Problems with traditional methods of image indexing [Enser,1995] have led to the rise of interest in techniques for retrieving images on the basis of automatically-derived features such as color, texture and shape – a technology now generally referred to as Content-Based Image Retrieval (CBIR). However, the technology still lacks maturity, and is not yet being used on a significant scale. In the absence of hard evidence on the effectiveness of CBIR techniques in practice, opinion is still sharply divided about their usefulness in handling real-life queries in large and diverse image collections. The concepts which are presently used for CBIR system are all under research.

1.2.2 Images

Let us start with the word “image”. The surrounding world is composed of images. Humans are using their eyes, containing 1.5x10^8 sensors, to obtaining images from the surrounding world in the visible portion of the electromagnetic spectrum (wavelengths between 400 and 700 nanometers). The light changes on the retina are sent to image processor center in the cortex.

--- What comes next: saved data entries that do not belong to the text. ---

/-! ### setMessage -/

@[simp] theorem State.setMessage_pending (r : RecordIdx) (m : Message) : (s.setMessage r m).pending = s.pending := rfl
@[simp] theorem State.setMessage_divider (r : RecordIdx) (m : Message) : (s.setMessage r m).divider = s.divider := rfl
@[simp] theorem State.setMessage_officeTicksDue (r : RecordIdx) (m : Message) : (s.setMessage r m).officeTicksDue = s.officeTicksDue := rfl
@[simp] theorem State.setMessage_tickCount (r : RecordIdx) (m : Message) : (s.setMessage r m).tickCount = s.tickCount := rfl
@[simp] theorem State.setMessage_minute (r : RecordIdx) (m : Message) : (s.setMessage r m).minute = s.minute := rfl
@[simp] theorem State.setMessage_circuits (r : RecordIdx) (m : Message) : (s.setMessage r m).circuits = s.circuits := rfl
@[simp] theorem State.setMessage_fills (r : RecordIdx) (m : Message) : (s.setMessage r m).fills = s.fills := rfl
@[simp] theorem State.setMessage_writer (r : RecordIdx) (m : Message) : (s.setMessage r m).writer = s.writer := rfl
@[simp] theorem State.setMessage_pool (r : RecordIdx) (m : Message) : (s.setMessage r m).pool = s.pool := rfl
@[simp] theorem State.setMessage_owners (r : RecordIdx) (m : Message) : (s.setMessage r m).owners = s.owners := rfl
@[simp] theorem State.setMessage_postOutcome (r : RecordIdx) (m : Message) : (s.setMessage r m).postOutcome = s.postOutcome := rfl
@[simp] theorem State.setMessage_walk (r : RecordIdx) (m : Message) : (s.setMessage r m).walk = s.walk := rfl
@[simp] theorem State.setMessage_strap (r : RecordIdx) (m : Message) : (s.setMessage r m).strap = s.strap := rfl
@[simp] theorem State.setMessage_strapBefore (r : RecordIdx) (m : Message) : (s.setMessage r m).strapBefore = s.strapBefore := rfl
@[simp] theorem State.setMessage_waiting (r : RecordIdx) (m : Message) : (s.setMessage r m).waiting = s.waiting := rfl
@[simp] theorem State.setMessage_readData (r : RecordIdx) (m : Message) : (s.setMessage r m).readData = s.readData := rfl
@[simp] theorem State.setMessage_pendingClear (r : RecordIdx) (m : Message) : (s.setMessage r m).pendingClear = s.pendingClear := rfl
@[simp] theorem State.setMessage_shadow (r : RecordIdx) (m : Message) : (s.setMessage r m).shadow = s.shadow := rfl
@[simp] theorem State.setMessage_arbiter (r : RecordIdx) (m : Message) : (s.setMessage r m).arbiter = s.arbiter := rfl
@[simp] theorem State.setMessage_fetchLast (r : RecordIdx) (m : Message) : (s.setMessage r m).fetchLast = s.fetchLast := rfl
@[simp] theorem State.setMessage_reports (r : RecordIdx) (m : Message) : (s.setMessage r m).reports = s.reports := rfl
@[simp] theorem State.setMessage_circuitDirty (r : RecordIdx) (m : Message) : (s.setMessage r m).circuitDirty = s.circuitDirty := rfl
@[simp] theorem State.setMessage_store (r : RecordIdx) (m : Message) : (s.setMessage r m).store = s.store := rfl
@[simp] theorem State.setMessage_messages (r : RecordIdx) (m : Message) :
    (s.setMessage r m).messages = s.messages.set r m := rfl

/-! ### setFill -/

@[simp] theorem State.setFill_pending (r : RecordIdx) (f : Fill) : (s.setFill r f).pending = s.pending := rfl
@[simp] theorem State.setFill_divider (r : RecordIdx) (f : Fill) : (s.setFill r f).divider = s.divider := rfl
@[simp] theorem State.setFill_officeTicksDue (r : RecordIdx) (f : Fill) : (s.setFill r f).officeTicksDue = s.officeTicksDue := rfl
@[simp] theorem State.setFill_tickCount (r : RecordIdx) (f : Fill) : (s.setFill r f).tickCount = s.tickCount := rfl
@[simp] theorem State.setFill_minute (r : RecordIdx) (f : Fill) : (s.setFill r f).minute = s.minute := rfl
@[simp] theorem State.setFill_circuits (r : RecordIdx) (f : Fill) : (s.setFill r f).circuits = s.circuits := rfl
@[simp] theorem State.setFill_messages (r : RecordIdx) (f : Fill) : (s.setFill r f).messages = s.messages := rfl
@[simp] theorem State.setFill_writer (r : RecordIdx) (f : Fill) : (s.setFill r f).writer = s.writer := rfl
@[simp] theorem State.setFill_pool (r : RecordIdx) (f : Fill) : (s.setFill r f).pool = s.pool := rfl
@[simp] theorem State.setFill_owners (r : RecordIdx) (f : Fill) : (s.setFill r f).owners = s.owners := rfl
@[simp] theorem State.setFill_postOutcome (r : RecordIdx) (f : Fill) : (s.setFill r f).postOutcome = s.postOutcome := rfl
@[simp] theorem State.setFill_walk (r : RecordIdx) (f : Fill) : (s.setFill r f).walk = s.walk := rfl
@[simp] theorem State.setFill_strap (r : RecordIdx) (f : Fill) : (s.setFill r f).strap = s.strap := rfl
@[simp] theorem State.setFill_strapBefore (r : RecordIdx) (f : Fill) : (s.setFill r f).strapBefore = s.strapBefore := rfl
@[simp] theorem State.setFill_waiting (r : RecordIdx) (f : Fill) : (s.setFill r f).waiting = s.waiting := rfl
@[simp] theorem State.setFill_readData (r : RecordIdx) (f : Fill) : (s.setFill r f).readData = s.readData := rfl
@[simp] theorem State.setFill_pendingClear (r : RecordIdx) (f : Fill) : (s.setFill r f).pendingClear = s.pendingClear := rfl
@[simp] theorem State.setFill_shadow (r : RecordIdx) (f : Fill) : (s.setFill r f).shadow = s.shadow := rfl
@[simp] theorem State.setFill_arbiter (r : RecordIdx) (f : Fill) : (s.setFill r f).arbiter = s.arbiter := rfl
@[simp] theorem State.setFill_fetchLast (r : RecordIdx) (f : Fill) : (s.setFill r f).fetchLast = s.fetchLast := rfl
@[simp] theorem State.setFill_reports (r : RecordIdx) (f : Fill) : (s.setFill r f).reports = s.reports := rfl
@[simp] theorem State.setFill_messageDirty (r : RecordIdx) (f : Fill) : (s.setFill r f).messageDirty = s.messageDirty := rfl
@[simp] theorem State.setFill_circuitDirty (r : RecordIdx) (f : Fill) : (s.setFill r f).circuitDirty = s.circuitDirty := rfl
@[simp] theorem State.setFill_officeDirty (r : RecordIdx) (f : Fill) : (s.setFill r f).officeDirty = s.officeDirty := rfl
@[simp] theorem State.setFill_store (r : RecordIdx) (f : Fill) : (s.setFill r f).store = s.store := rfl
@[simp] theorem State.setFill_fills (r : RecordIdx) (f : Fill) :
    (s.setFill r f).fills = s.fills.set r f := rfl

/-! ### setPool -/

@[simp] theorem State.setPool_pending (p : Pool) : (s.setPool p).pending = s.pending := rfl
@[simp] theorem State.setPool_divider (p : Pool) : (s.setPool p).divider = s.divider := rfl
@[simp] theorem State.setPool_officeTicksDue (p : Pool) : (s.setPool p).officeTicksDue = s.officeTicksDue := rfl
@[simp] theorem State.setPool_tickCount (p : Pool) : (s.setPool p).tickCount = s.tickCount := rfl
@[simp] theorem State.setPool_minute (p : Pool) : (s.setPool p).minute = s.minute := rfl
@[simp] theorem State.setPool_circuits (p : Pool) : (s.setPool p).circuits = s.circuits := rfl
@[simp] theorem State.setPool_messages (p : Pool) : (s.setPool p).messages = s.messages := rfl
@[simp] theorem State.setPool_fills (p : Pool) : (s.setPool p).fills = s.fills := rfl
@[simp] theorem State.setPool_writer (p : Pool) : (s.setPool p).writer = s.writer := rfl
@[simp] theorem State.setPool_owners (p : Pool) : (s.setPool p).owners = s.owners := rfl
@[simp] theorem State.setPool_postOutcome (p : Pool) : (s.setPool p).postOutcome = s.postOutcome := rfl
@[simp] theorem State.setPool_walk (p : Pool) : (s.setPool p).walk = s.walk := rfl
@[simp] theorem State.setPool_strap (p : Pool) : (s.setPool p).strap = s.strap := rfl
@[simp] theorem State.setPool_strapBefore (p : Pool) : (s.setPool p).strapBefore = s.strapBefore := rfl
@[simp] theorem State.setPool_waiting (p : Pool) : (s.setPool p).waiting = s.waiting := rfl
@[simp] theorem State.setPool_readData (p : Pool) : (s.setPool p).readData = s.readData := rfl
@[simp] theorem State.setPool_pendingClear (p : Pool) : (s.setPool p).pendingClear = s.pendingClear := rfl
@[simp] theorem State.setPool_shadow (p : Pool) : (s.setPool p).shadow = s.shadow := rfl
@[simp] theorem State.setPool_arbiter (p : Pool) : (s.setPool p).arbiter = s.arbiter := rfl
@[simp] theorem State.setPool_fetchLast (p : Pool) : (s.setPool p).fetchLast = s.fetchLast := rfl
@[simp] theorem State.setPool_reports (p : Pool) : (s.setPool p).reports = s.reports := rfl
@[simp] theorem State.setPool_messageDirty (p : Pool) : (s.setPool p).messageDirty = s.messageDirty := rfl
@[simp] theorem State.setPool_circuitDirty (p : Pool) : (s.setPool p).circuitDirty = s.circuitDirty := rfl
@[simp] theorem State.setPool_store (p : Pool) : (s.setPool p).store = s.store := rfl
@[simp] theorem State.setPool_pool (p : Pool) :
    (s.setPool p).pool = p := rfl

/-! ### setPost -/

@[simp] theorem State.setPost_pending (w : Option Walk) (o : PostOutcome) : (s.setPost w o).pending = s.pending := rfl
@[simp] theorem State.setPost_divider (w : Option Walk) (o : PostOutcome) : (s.setPost w o).divider = s.divider := rfl
@[simp] theorem State.setPost_officeTicksDue (w : Option Walk) (o : PostOutcome) : (s.setPost w o).officeTicksDue = s.officeTicksDue := rfl
@[simp] theorem State.setPost_tickCount (w : Option Walk) (o : PostOutcome) : (s.setPost w o).tickCount = s.tickCount := rfl
@[simp] theorem State.setPost_minute (w : Option Walk) (o : PostOutcome) : (s.setPost w o).minute = s.minute := rfl
@[simp] theorem State.setPost_circuits (w : Option Walk) (o : PostOutcome) : (s.setPost w o).circuits = s.circuits := rfl
@[simp] theorem State.setPost_messages (w : Option Walk) (o : PostOutcome) : (s.setPost w o).messages = s.messages := rfl
@[simp] theorem State.setPost_fills (w : Option Walk) (o : PostOutcome) : (s.setPost w o).fills = s.fills := rfl
@[simp] theorem State.setPost_writer (w : Option Walk) (o : PostOutcome) : (s.setPost w o).writer = s.writer := rfl
@[simp] theorem State.setPost_pool (w : Option Walk) (o : PostOutcome) : (s.setPost w o).pool = s.pool := rfl
@[simp] theorem State.setPost_owners (w : Option Walk) (o : PostOutcome) : (s.setPost w o).owners = s.owners := rfl
@[simp] theorem State.setPost_strap (w : Option Walk) (o : PostOutcome) : (s.setPost w o).strap = s.strap := rfl
@[simp] theorem State.setPost_strapBefore (w : Option Walk) (o : PostOutcome) : (s.setPost w o).strapBefore = s.strapBefore := rfl
@[simp] theorem State.setPost_waiting (w : Option Walk) (o : PostOutcome) : (s.setPost w o).waiting = s.waiting := rfl
@[simp] theorem State.setPost_readData (w : Option Walk) (o : PostOutcome) : (s.setPost w o).readData = s.readData := rfl
@[simp] theorem State.setPost_pendingClear (w : Option Walk) (o : PostOutcome) : (s.setPost w o).pendingClear = s.pendingClear := rfl
@[simp] theorem State.setPost_shadow (w : Option Walk) (o : PostOutcome) : (s.setPost w o).shadow = s.shadow := rfl
@[simp] theorem State.setPost_arbiter (w : Option Walk) (o : PostOutcome) : (s.setPost w o).arbiter = s.arbiter := rfl
@[simp] theorem State.setPost_fetchLast (w : Option Walk) (o : PostOutcome) : (s.setPost w o).fetchLast = s.fetchLast := rfl
@[simp] theorem State.setPost_reports (w : Option Walk) (o : PostOutcome) : (s.setPost w o).reports = s.reports := rfl
@[simp] theorem State.setPost_messageDirty (w : Option Walk) (o : PostOutcome) : (s.setPost w o).messageDirty = s.messageDirty := rfl
@[simp] theorem State.setPost_circuitDirty (w : Option Walk) (o : PostOutcome) : (s.setPost w o).circuitDirty = s.circuitDirty := rfl
@[simp] theorem State.setPost_store (w : Option Walk) (o : PostOutcome) : (s.setPost w o).store = s.store := rfl
@[simp] theorem State.setPost_walk (w : Option Walk) (o : PostOutcome) :
    (s.setPost w o).walk = w := rfl
@[simp] theorem State.setPost_postOutcome (w : Option Walk) (o : PostOutcome) :
    (s.setPost w o).postOutcome = o := rfl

In the image database systems geographical maps, pictures, medical images, pictures in medical atlases, pictures obtaining by cameras, microscopes, telescopes, video cameras, paintings, drawings and architectures plans, drawings of industrial parts, space images are considered as images.

There are different models for color image representation. In the seventeen century Sir Isaac Newton showed that a beam of sunlight passing through a glass prism comes into view as a rainbow of colors. Therefore, he first understood that white light is composed of many colors. Typically, the computer screen can display 2^8 or 256 different shades of gray. For color images this makes 2^(3x8) = 16,777,216 different colors.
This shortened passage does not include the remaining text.